Keywords: international tourism; current account balance (CAB); tourism balance; cointegration; South America.
1. INTRODUCTION

Until 2020, global tourism had shown almost uninterrupted growth since the 1950s, even during periods of economic decline and slow recovery in industrialized countries (UN Tourism [UNWTO], 2015 and 2019). In the decade from 2008 to 2018, arrivals and revenue generated by tourism declined only in 2009. Subsequently, from 2010 to 2018, tourism experienced an average annual growth of 5%, a rate higher than that reported by the flow of exports or even the world's Gross Domestic Product (GDP) (UNWTO, 2019).

The study of tourism is of great importance because of its economic, social, cultural and environmental impact. Part of the literature examines the positive effects of tourism on growth since it is a productive sector with critical connections capable of generating not only direct effects on GDP but also indirect and induced ones (Brida et al., 2008), creating employment and increasing total aggregate demand.

However, two fundamental points must be considered. On the one hand, the impact that tourism development may have on the environment and cultural characteristics of the region should be addressed. This is particularly relevant in Latin America and the Caribbean (LAC), where tourism development is linked to abundant natural and archaeological resources. Poor management of these resources can have serious environmental consequences for local communities and even undermine the foundations of the tourism industry itself (Cárdenas-García, 2012; London et al., 2021).

Meanwhile, many of the studies on the relationship between tourism and growth that present this relationship as inexorably positive focus on small economies that are highly specialized in tourism (Lanza and Pigliaru, 2000; Brida et al., 2016; Akadiri et al., 2019; Roudi et al., 2019, among others). It should be noted that in other LAC economies, such as Argentina or Brazil, tourism expenditure does not always represent a net inflow of foreign currency for the country. In this regard, few studies have focused on the relationship between this activity and the balance of payments in these cases. Tourism could represent a net inflow or outflow of foreign exchange, further tightening or loosening the so-called external constraint.

The tourism balance is the part of the balance of payments that considers the inflow of foreign currency from international visitors (exports) and the outflow of foreign currency from nationals going abroad (imports). Although there was an improvement in the tourism balance of the four Southern Cone countries in the sample in the five years prior to 2020 (see Figure 1), this was due to a decrease in spending by residents abroad as a result of the economic slowdown already observed before the COVID-19 pandemic.

 

Figure 1. Travel balance, 1999:Q1-2020:Q1


Note: all series are quarterly, expressed in millions of dollars and seasonally adjusted.

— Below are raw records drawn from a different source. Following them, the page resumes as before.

-- ==== Sys2Proof/Tests/Slice0.lean ====
section
/-! SUPPORT. Tests of the model against the manual's own worked examples and tables, an ill-formed term for every check of
WellFormed, and for each statement of Obligations.lean with hypotheses a witness: states and operands that meet them,
clause by clause. -/

namespace Sys2Proof.Tests

open Sys2Proof Sys2Proof.Machine

-- One theorem at a time: kernel evaluations that wait for one another in parallel each take a thread.
set_option Elab.async false

/-! ## Words and frames (sections 10.1 to 10.3) -/

/-- The example of section 10.1: TAKE(305, 0) from station 3. -/
def takeExample : RxFrame := { src := 3, dst := 15, aux := 0, body := [0x131000] }

theorem test_header_of_the_take_example : takeExample.header .take = 0x41F880 := by decide

/-- Coded by hand from R196: positions, check bits and overall parity. -/
theorem test_coded_words : encodeWord 0x41F880 = 0x107E202E ∧ encodeWord 0x131000 = 0x4C40012 ∧
    encodeWord 1 = 0x47 ∧ encodeWord 0x800000 = 0x2000003B := by decide +kernel

theorem test_words_spell_the_take_example :
    commandOfWords [0x107E202E, 0x4C40012] = some (.take takeExample) := by decide +kernel

/-- One inverted bit is corrected, two are not (R5): bits 29 (position 29, d23) and 0 (the parity bit). -/
theorem test_word_errors : decodeWord (0x47 ^^^ 0x20000000) = .corrected 1 29 ∧ decodeWord (0x47 ^^^ 1) = .corrected 1 0 ∧
    decodeWord (0x47 ^^^ 0x20000001) = .uncorrectable ∧ decodeWord 0x47 = .clean 1 := by decide +kernel

/-- The word's one error is entered by position in the frame's list, and the frame still spells the command. -/
theorem test_corrected_frame : commandOfWords [0x107E202E ^^^ 0x10, 0x4C40012] =
    some (.take { takeExample with errors := [(0, 0x107E202E ^^^ 0x10)] }) := by decide +kernel

/-- Headers written field by field from section 10.1 with the kind codes of 10.2, one for each family. -/
theorem test_headers_spell_their_commands :
    commandOfWords [encodeWord (0b00011#5 ++ 4#4 ++ 15#4 ++ 0#4 ++ 0b0001010#7)] =
      some (.release { src := 4, dst := 15, aux := 10, body := [] }) ∧
    commandOfWords [encodeWord (0b10101#5 ++ 0#4 ++ 3#4 ++ 0#4 ++ 0b0110010#7)] =
      some (.query { src := 0, dst := 3, aux := 50, body := [] }) ∧
    commandOfWords [encodeWord (0b01111#5 ++ 6#4 ++ 15#4 ++ 1#4 ++ 0#7), encodeWord 0x338BE0] =
      some (.beacon { src := 6, dst := 15, aux := 0, body := [0x338BE0] }) ∧
    commandOfWords [encodeWord (0b10000#5 ++ 6#4 ++ 15#4 ++ 1#4 ++ 3#7), encodeWord 0x016208] =
      some (.fault { src := 6, dst := 15, aux := 3, body := [0x016208] }) ∧
    commandOfWords [encodeWord (0b11101#5 ++ 6#4 ++ 0#4 ++ 1#4 ++ 0b1000000#7), encodeWord 0x980300] =
      some (.refused { src := 6, dst := 0, aux := 64, body := [0x980300] }) ∧
    commandOfWords [encodeWord (0b00111#5 ++ 6#4 ++ 0#4 ++ 0#4 ++ 0#7)] =
      some (.unassignedKindFrame 7 { src := 6, dst := 0, aux := 0, body := [] }) := by decide +kernel

/-- BEACON (section 10.3): motion 3, board 7, ordinal 5, no fence, BOTTOM. -/
theorem test_beacon_fields : let f : RxFrame := { src := 6, dst := 15, aux := 0, body := [0x338BE0] }
    rxBeaconMotion f = 3 ∧ rxBeaconOrdinal f = 5 ∧ rxBeaconFence f = 7 ∧ rxBeaconSide f = .bottom := by decide +kernel

/-- A rectangle block (section 10.3): 9995 is 0x270B, 16305 is 0x3FB1, 6095 is 0x17CF, 10705 is 0x29D1. -/
theorem test_rectangle_block : let f : RxFrame := { src := 4, dst := 15, aux := 11, body := [0x270B3F, 0xB117CF, 0x29D180] }
    rxRect f = { xmin := 9995, xmax := 16305, ymin := 6095, ymax := 10705 } ∧ rxRectSide f = .bottom ∧
      rxOrdinal f = 5 ∧ rxClaimKind f = .travel := by decide +kernel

Source: prepared by the authors based on data from ECLAC (2021).

 

In the first quarter of 2020, the last period before the generalized policy of social isolation and border closures due to the COVID-19 pandemic, the deficit in the Travel component of the Balance of Services1 was USD$428 million for Argentina and USD$1,486 million for Brazil.

As can be seen in panel (a) of Figure 1, the result in this component of the balance of payments (hereafter referred to as the "travel balance" or TB) tends to be in deficit for the above countries. On the other hand, in the case of Uruguay and Chile, the result is generally in surplus.

Furthermore, the constant deficit in the balance of payments has been one of the factors cited as being responsible for the stagnation of LAC countries. These external imbalances, in addition to internal imbalances (fiscal deficits), seem difficult to reverse due to their structural nature. In addition, in recent years, there has been an increase in the vulnerability of the external sector, which depends on the export of raw materials, especially in the South American region (Chisari and Fanelli, 1990; Thirlwall, 2012; Bárcena and Prado, 2015; ECLAC, 2019). Tourism could be a tool to correct external imbalances if the right policies are implemented.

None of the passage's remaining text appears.